[Stored items]
-- ==== Sys2Proof/Machine/Launch.lean ====
section
/-! DEFINITION. Launch images (R332, R364), the checks of a launch (R366, R367), its acceptance, the retirement and the killing of a
range (R27, R383), LAUNCH and LWAIT (R287, R288). -/

namespace Sys2Proof.Machine

/-! ## Launch images -/

def patch (b : List Byte) (off : Nat) (x : List Byte) : List Byte := b.take off ++ x ++ b.drop (off + x.length)

/-- The range record at offset 64 of an image (R332); a persistent range is cooperative (R65), one of kind edge persistent (R273). -/
def rrecFrom (b : List Byte) : RRec :=
  let o := fun (n : Nat) => 64 + n
  let axis := fun (i : Nat) => (fld b (o (28 + 10 * i)) 2, fld b (o (30 + 10 * i)) 2, fld b (o (32 + 10 * i)) 2, fld b (o (34 + 10 * i)) 2, fld b (o (36 + 10 * i)) 2)
  let at_ := fld b (o 9) 1
  { body := fld b (o 4) 4, dims := fld b (o 8) 1, coop := bit at_ 0 || bit at_ 1 || bit at_ 2, persist := bit at_ 1, edge := bit at_ 2, nflag := fld b (o 10) 1,
    ext := (fld b (o 16) 4 + 1, fld b (o 20) 4 + 1, fld b (o 24) 4 + 1), shp := [axis 0, axis 1, axis 2], ceil := fld b (o 58) 2,
    sbase := fld b (o 60) 4, sper := fld b (o 64) 4, resb := fld b (o 68) 4, nexact := fld b (o 72) 2, qdecl := BitVec.ofNat 16 (fld b (o 74) 2),
    queue := (List.range 16).map (fun i => BitVec.ofNat 16 (fld b (o (76 + 2 * i)) 2)), graph := BitVec.ofNat 64 (fld b (o 108) 8),
    slots := (List.range 8).map (fun i => BitVec.ofNat 64 (fld b (o (124 + 8 * i)) 8)) }

/-- Reserved fields and values of a record. -/
def queueWordOk (x : W16) : Bool :=
  (x &&& 0xF8C0) == 0 && (if x.getLsbD 5 then x.extractLsb 4 2 == 0 else true)
def rrecOk (b : List Byte) : Bool :=
  let r := rrecFrom b
  zeros b 75 79 && zeros b 180 187 && zeros b 252 255 && decide (fld b 73 1 < 8) && decide (1 ≤ r.dims ∧ r.dims ≤ 3) && decide (r.nflag ≤ 64) &&
    decide (1 ≤ r.ceil ∧ r.ceil ≤ 1024) && decide (r.nexact ≤ 256) && r.queue.all queueWordOk &&
    (List.range 16).all (fun i => !(r.qdecl.getLsbD i) || (r.queue.getD i 0).getLsbD 5 ||
      decide (6 ≤ (r.queue.getD i 0).toNat % 32 ∧ (r.queue.getD i 0).toNat % 32 ≤ 20))

def imageFrom (va : W64) (b : List Byte) : Image :=
  let di := fld b 260 2
  { va := va, raw := b, config := BitVec.ofNat 64 (fld b 8 8), saved := fld b 16 1 == 1, attr := BitVec.ofNat 8 (fld b 17 1), ordm := fld b 18 1,
    prio := fld b 19 1 % 8, rid := fld b 20 4, code := BitVec.ofNat 64 (fld b 24 8), pvec := (List.range 4).map (fun i => fld b (32 + 2 * i) 2),
    sig := BitVec.ofNat 64 (fld b 40 8), arg0 := BitVec.ofNat 64 (fld b 48 8), arg1 := BitVec.ofNat 64 (fld b 56 8), rrec := rrecFrom b,
    dt := fld b 256 4, di := if di == 0 then 65536 else di, dfix := fld b 264 4, ncut := fld b 268 4, cuts := BitVec.ofNat 64 (fld b 272 8),
    parent := fld b 292 4, depth := fld b 296 1 }

/-- Check 2 of R366: MAGIC and reserved fields; a value outside what Table 7 gives counts among them (log entry 21). -/
def imageOk (b : List Byte) : Bool :=
  b.length == 512 && fld b 0 4 == 0x474D494C && decide (fld b 16 1 ≤ 1) && decide (fld b 17 1 < 16) && decide (fld b 18 1 < 32) &&
    decide (fld b 19 1 < 8) && zeros b 262 263 && zeros b 297 511 && decide (fld b 256 4 ≤ 2 ^ 24) && decide (fld b 268 4 ≤ 2 ^ 20) &&
    decide (fld b 296 1 ≤ 10) && (fld b 16 1 == 1 || fld b 20 4 == 0 && fld b 280 8 == 0) && rrecOk b

/-- Check 3 (R329): the device's grade, revision 1. -/
def configOk (grade : Grade) (c : W64) : Bool :=
  c.extractLsb 63 16 == 0 && c.extractLsb 15 8 == 1 && decide (1 ≤ (c.extractLsb 7 4).toNat ∧ (c.extractLsb 7 4).toNat ≤ 8) &&
    (c.extractLsb 3 0).toNat == grade.num

/-- Check 7 (R138, R139). -/
def slotOk (x : W64) : Bool :=
  let ty := (x.extractLsb 3 0).toNat
  let zp := (x.extractLsb 9 8).toNat
  decide (ty ≤ 3) && x.extractLsb 6 5 != 3 && zp != 3 && x.extractLsb 15 11 == 0 &&
    (decide (ty ≥ 2) || !x.getLsbD 4 && !x.getLsbD 7 && zp == 0) && (zp == 0 || x.getLsbD 7) && (zp != 1 || ty == 3) && (zp != 2 || ty == 2)

/-! ## The graph descriptor (R274, R275) -/

def graphOk (va : Nat) (b : List Byte) : Bool :=
  let op := fld b 80 1
  let fl := fld b 81 1
  let nv := fld b 0 4
  let rng := fun (x : Nat) => decide (1 ≤ x ∧ x ≤ 2 ^ 31)
  va % 128 == 0 && decide (op ≤ 7 ∨ op = 9 ∨ op = 16) && decide (fl < 16) && zeros b 82 83 && zeros b 104 111 &&
    ((fld b 40 8 == 0) == (fld b 48 8 == 0)) && rng nv && rng (fld b 84 4) && rng (fld b 88 4) && decide (fld b 92 4 ≤ nv) &&
    (!bit fl 1 || decide (2 ≤ op ∧ op ≤ 9))

def graphFrom (va : W64) (b : List Byte) (dies : List Nat) : Graph :=
  let q := fun (off : Nat) => BitVec.ofNat 64 (fld b off 8)
  let fl := fld b 81 1
  let draw := bit fl 2
  { desc := va, nv := fld b 0 4, ne := fld b 4 4, optr := q 8, oidx := q 16, iptr := q 24, iidx := q 32, owt := q 40, iwt := q 48, state := q 56,
    fbmp := q 64, fq := q 72, op := fld b 80 1, autoact := bit fl 0, midsw := bit fl 1, settle := bit fl 3, alpha := fld b 84 4,
    beta := fld b 88 4, maxlv := fld b 96 4, nil := BitVec.ofNat 32 (fld b 100 4), levelMode := draw, emode := if draw then 1 else 0,
    curN := fld b 92 4, sluices := dies.map (fun d => { die := d, mode := draw }) }

/-! ## Shares (R38) -/

/-- B0 to B4. -/
def bound (rr : RRec) (pvec : List Nat) (k : Nat) : Nat :=
  let e := rr.ext
  let p := match rr.dims with | 1 => 1 | 2 => e.1 | _ => e.1 * e.2.1
  let l := match rr.dims with | 1 => e.1 | 2 => e.1 * e.2.1 | _ => vol e
  if k ≥ 4 then l else p * (l * sumOf id (pvec.take k) / (256 * p))
/-- A die's share: low corner and size; none where it is empty. -/
def shareBox (rr : RRec) (pvec : List Nat) (d : Nat) : Option (P3 × P3) :=
  let e := rr.ext
  let b0 := bound rr pvec d
  let b1 := bound rr pvec (d + 1)
  if b1 ≤ b0 then none
  else match rr.dims with
    | 1 => some ((b0, 0, 0), (b1 - b0, 1, 1))
    | 2 => some ((0, b0 / e.1, 0), (e.1, (b1 - b0) / e.1, 1))
    | _ => some ((0, 0, b0 / (e.1 * e.2.1)), (e.1, e.2.1, (b1 - b0) / (e.1 * e.2.1)))
def shareDies (pvec : List Nat) : List Nat := (List.range 4).filter (fun d => pvec.getD d 0 != 0)

/-- Check 5: the vector sums to 256, and each die with a share holds a carved partition (R412) and a root of the address space (R339). -/
def pvecOk (s : State) (asid : Nat) (pvec : List Nat) : Bool :=
  sumOf id pvec == 256 && (shareDies pvec).all (fun d => s.carved (s.partOn asid d) && ((s.asidEnt asid).roots.toList.getD d 0).getLsbD 0)

/-! ## Cut lists (R37) -/

def risesFrom : List Nat → Bool
  | a :: b :: l => decide (a < b) && risesFrom (b :: l)
  | _ => true
def cutDie (b : List Byte) : Nat := fld b 12 1 % 4
def records32 (b : List Byte) : Nat → List (List Byte)
  | 0 => []
  | n + 1 => b.take 32 :: records32 (b.drop 32) n

/-- Check 10. -/
def cutsOk (rr : RRec) (ordm : Nat) (shapes : List P3) (dies : List Nat) (l : List (List Byte)) : Bool :=
  l.all (fun b => shapes.contains (pinShape b) && bit ordm (pinOrder b) && decide (pinOrder b ≤ 4)) &&
    (List.range 4).all (fun d => risesFrom ((l.filter (fun b => cutDie b == d)).map (fun b => (pinFirst b).toNat))) &&
    (!rr.coop || dies.all (fun d => (l.filter (fun b => cutDie b == d)).map (fun b => firstIs b { die := d }) == [true]))

/-! ## The Reservoir region and exact cells on a die (R89, R91) -/

def resvOn (s : State) (p : Nat) : List Resv :=
  (s.ranges.map (fun r => r.resv.filter (fun v => s.partOn r.asid v.die == p && v.die == p / Config.partsPerDie))).flatten
/-- Base of a region and of its cells: the lowest that is free. Slices of a spare partition hold none (R412). -/
def resvRoom (s : State) (p size n : Nat) : Option (Nat × Nat) :=
  let l := resvOn s p
  if !(s.carved p) && decide (size + n > 0) then none else
  match lowestFree ((l.filter (fun v => decide (v.size > 0))).map (fun v => (v.base, v.size))) 0 size (resways (s.carve p) * 4 * Config.resWayBytes),
        lowestFree ((l.filter (fun v => !v.cells.isEmpty)).map (fun v => (v.cb, v.cells.length))) 0 n 256 with
  | some b, some c => some (b, c)
  | _, _ => none

/-! ## Cooperative shapes (R61) -/

def groupsIn (sz shp : P3) : Nat := vol (gridOf sz shp)
/-- The shape a Harp chooses on its die; none: over capacity. -/
def coopShape (s : State) (p h : Nat) (rr : RRec) (shapes : List P3) (sz : P3) : Option P3 :=
  let fits := fun (t : P3) => decide (groupsIn sz t ≤ coopCapacity s p h rr (vol t))
  match bestShape true shapes with
  | none => none
  | some big =>
    if decide (groupsIn sz big > coopCapacity s p h rr (vol big)) then none
    else if fits (firstShape rr) then some (firstShape rr)
    else bestShape false (shapes.filter fits)

/-! ## Logs followed (R431) -/

/-- Entries of a log copy with what follows each; 32-byte steps are the fuel. -/
def logEntries : Nat → List Byte → List (List Byte × List Byte)
  | 0, _ => []
  | n + 1, b =>
    if b.length < 32 then []
    else
      let e := b.take 32
      let rest := b.drop 32
      let k := match fld e 15 1 with | 1 => fld e 16 8 | 2 => (fld rest 1 1 % 4 + 1) * 64 | _ => 0
      (e, rest.take k) :: logEntries n (rest.drop (roundUp k 32))

structure Followed where
  image : List Byte
  cuts : List (List Byte)
  rest : List (List Byte)

/-- What RCTL of a partition names: the logged image, the cut records after it, the pop and order entries. -/
def followOf (s : State) (p : Nat) : Option Followed :=
  let x := s.part p
  if !x.rctl.getLsbD 32 then none
  else
    let rid := (x.rctl.extractLsb 31 0).toNat
    let es := logEntries (x.rlen.toNat / 32) (s.paRead x.rbase.toNat x.rlen.toNat)
    let mine := es.dropWhile (fun e => !(fld e.1 15 1 == 1 && fld e.1 8 4 == rid))
    match mine with
    | [] => some { image := [], cuts := [], rest := [] }
    | c :: l => some
        { image := c.2, cuts := (l.filter (fun e => fld e.1 15 1 == 0 && fld e.1 8 4 == rid)).map (·.1),
          rest := (l.filter (fun e => (fld e.1 15 1 == 3 || fld e.1 15 1 == 4) && fld e.1 8 4 == rid)).map (·.1) }

/-- Two cut records agree apart from TIME and WHY[3:0]. -/
def cutSame (a b : List Byte) : Bool :=
  fld a 8 5 == fld b 8 5 && bits (fld a 13 1) 7 4 == bits (fld b 13 1) 7 4 && a.drop 14 == b.drop 14
def cutsSame (a b : List (List Byte)) : Bool :=
  (List.range 4).all (fun d =>
    let x := a.filter (fun r => cutDie r == d)
    let y := b.filter (fun r => cutDie r == d)
    x.length == y.length && (x.zip y).all (fun z => cutSame z.1 z.2))

/-! ## A launch (R366, R367) -/

/-- A launch as the front end has it after R365 or R287. -/
structure LaunchReq where
  asid : Nat
  part : Nat
  qid : Option Nat := none
  crec : W64 := 0
  key : Option Nat := none
  va : W64
  raw : List Byte
  log : Bool := false
  debugOk : Bool := false
  follow : Bool := false          -- LFLG[3] set
  parent : Option Nat := none
  own : Bool := false             -- pre-empted for priority by the front end itself (R384)
  entered : Option Nat := none    -- decisions when its packet entered the queue (R368); none: a child, which enters now

inductive Launched where
  | ok (s : State) (rid : Nat)
  | refused (status : Nat) (s : State)
  | waits                         -- for room in a log (R430) or on the cores (R366)

/-- A frame read for the launch carries another key than its queue's (R360). -/
def LaunchReq.keyFault (q : LaunchReq) (s : State) : State := match q.qid with | some k => faultQueue s k 0xFF | none => s

/-- Ranges read from another device's bytes, where none of their groups and operations has a number in use here; those numbers pass. -/
def State.adopt (s : State) (rs : List RangeSt) : Option State :=
  let gs := (rs.map (fun r => r.parked.map (·.id))).flatten
  let os := (rs.map (fun r => r.parkedOps.map (·.id))).flatten
  if gs.all (fun g => decide (s.nextGid ≤ g)) && os.all (fun o => decide (s.eng.nextOp ≤ o)) then
    some (({ s with nextGid := gs.foldl (fun n g => max n (g + 1)) s.nextGid }).updEng (fun e => { e with nextOp := os.foldl (fun n o => max n (o + 1)) e.nextOp }))
  else none
/-- An area that another device of the REV wrote (R364). -/
def foreignSaved (s : State) (w : Who) (q : LaunchReq) (va : W64) (b : List Byte) : Option Saved × State :=
  match Config.savedArea s.nextGid s.eng.nextOp b with
  | none => (none, s)
  | some r => match s.adopt [r] with
    | none => (none, s)
    | some s => if r.parked.length == fld q.raw 288 4 then (some { asid := w.asid, va := va, bytes := b, range := { r with rid := fld q.raw 20 4 } }, s) else (none, s)

/-- A saved area: what this package wrote, by the bytes that stand at its address, or else what the bytes say (R364, log entry 13). -/
def findSaved (s : State) (w : Who) (q : LaunchReq) : Option Saved × State :=
  let va := BitVec.ofNat 64 (fld q.raw 280 8)
  match feRead s w q.key va.toNat (fld q.raw 4 4 - 512) with
  | .error .key => (none, q.keyFault s)
  | .error _ => (none, s)
  | .ok (b, s) =>
    match (s.fe.saved.find? (fun x => x.asid == w.asid && x.va == va && x.bytes == b)).or (s.fe.saved.find? (fun x => x.bytes == b)) with
    | some x => (some x, s)
    | none => foreignSaved s w q va b

/-- The safe-point table registered last for a code address (R334, R335). -/
def safeOf (s : State) (asid : Nat) (code : W64) : Option (List (Nat × BitVec 72)) :=
  (s.fe.containers.find? (fun c => c.1 == asid && c.2.1 == code.toNat)).map (·.2.2.2)

/-- Pinned cut list, graph and shapes of a new launch: checks 8 to 10. -/
structure Fresh where
  s : State
  graph : Option Graph
  shapes : List P3
  pins : List (List Byte)

/-- The cut list an image names: none where it is not pinned; unreadable, the state. -/
def readCuts (s : State) (q : LaunchReq) (w : Who) (img : Image) : Except State (List (List Byte) × State) :=
  if !img.attr.getLsbD 3 then .ok ([], s)
  else match feRead s w q.key img.cuts.toNat (32 * img.ncut) with
    | .error .key => .error (q.keyFault s)
    | .error _ => .error s
    | .ok (b, s) => .ok (records32 b img.ncut, s)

Assignment: Above are the records; repeat exactly the lines from the one holding "match feRead s w q.key va.toNat" down to the one holding "(some x, s)", end lines included.

Answer section:
  match feRead s w q.key va.toNat (fld q.raw 4 4 - 512) with
  | .error .key => (none, q.keyFault s)
  | .error _ => (none, s)
  | .ok (b, s) =>
    match (s.fe.saved.find? (fun x => x.asid == w.asid && x.va == va && x.bytes == b)).or (s.fe.saved.find? (fun x => x.bytes == b)) with
    | some x => (some x, s)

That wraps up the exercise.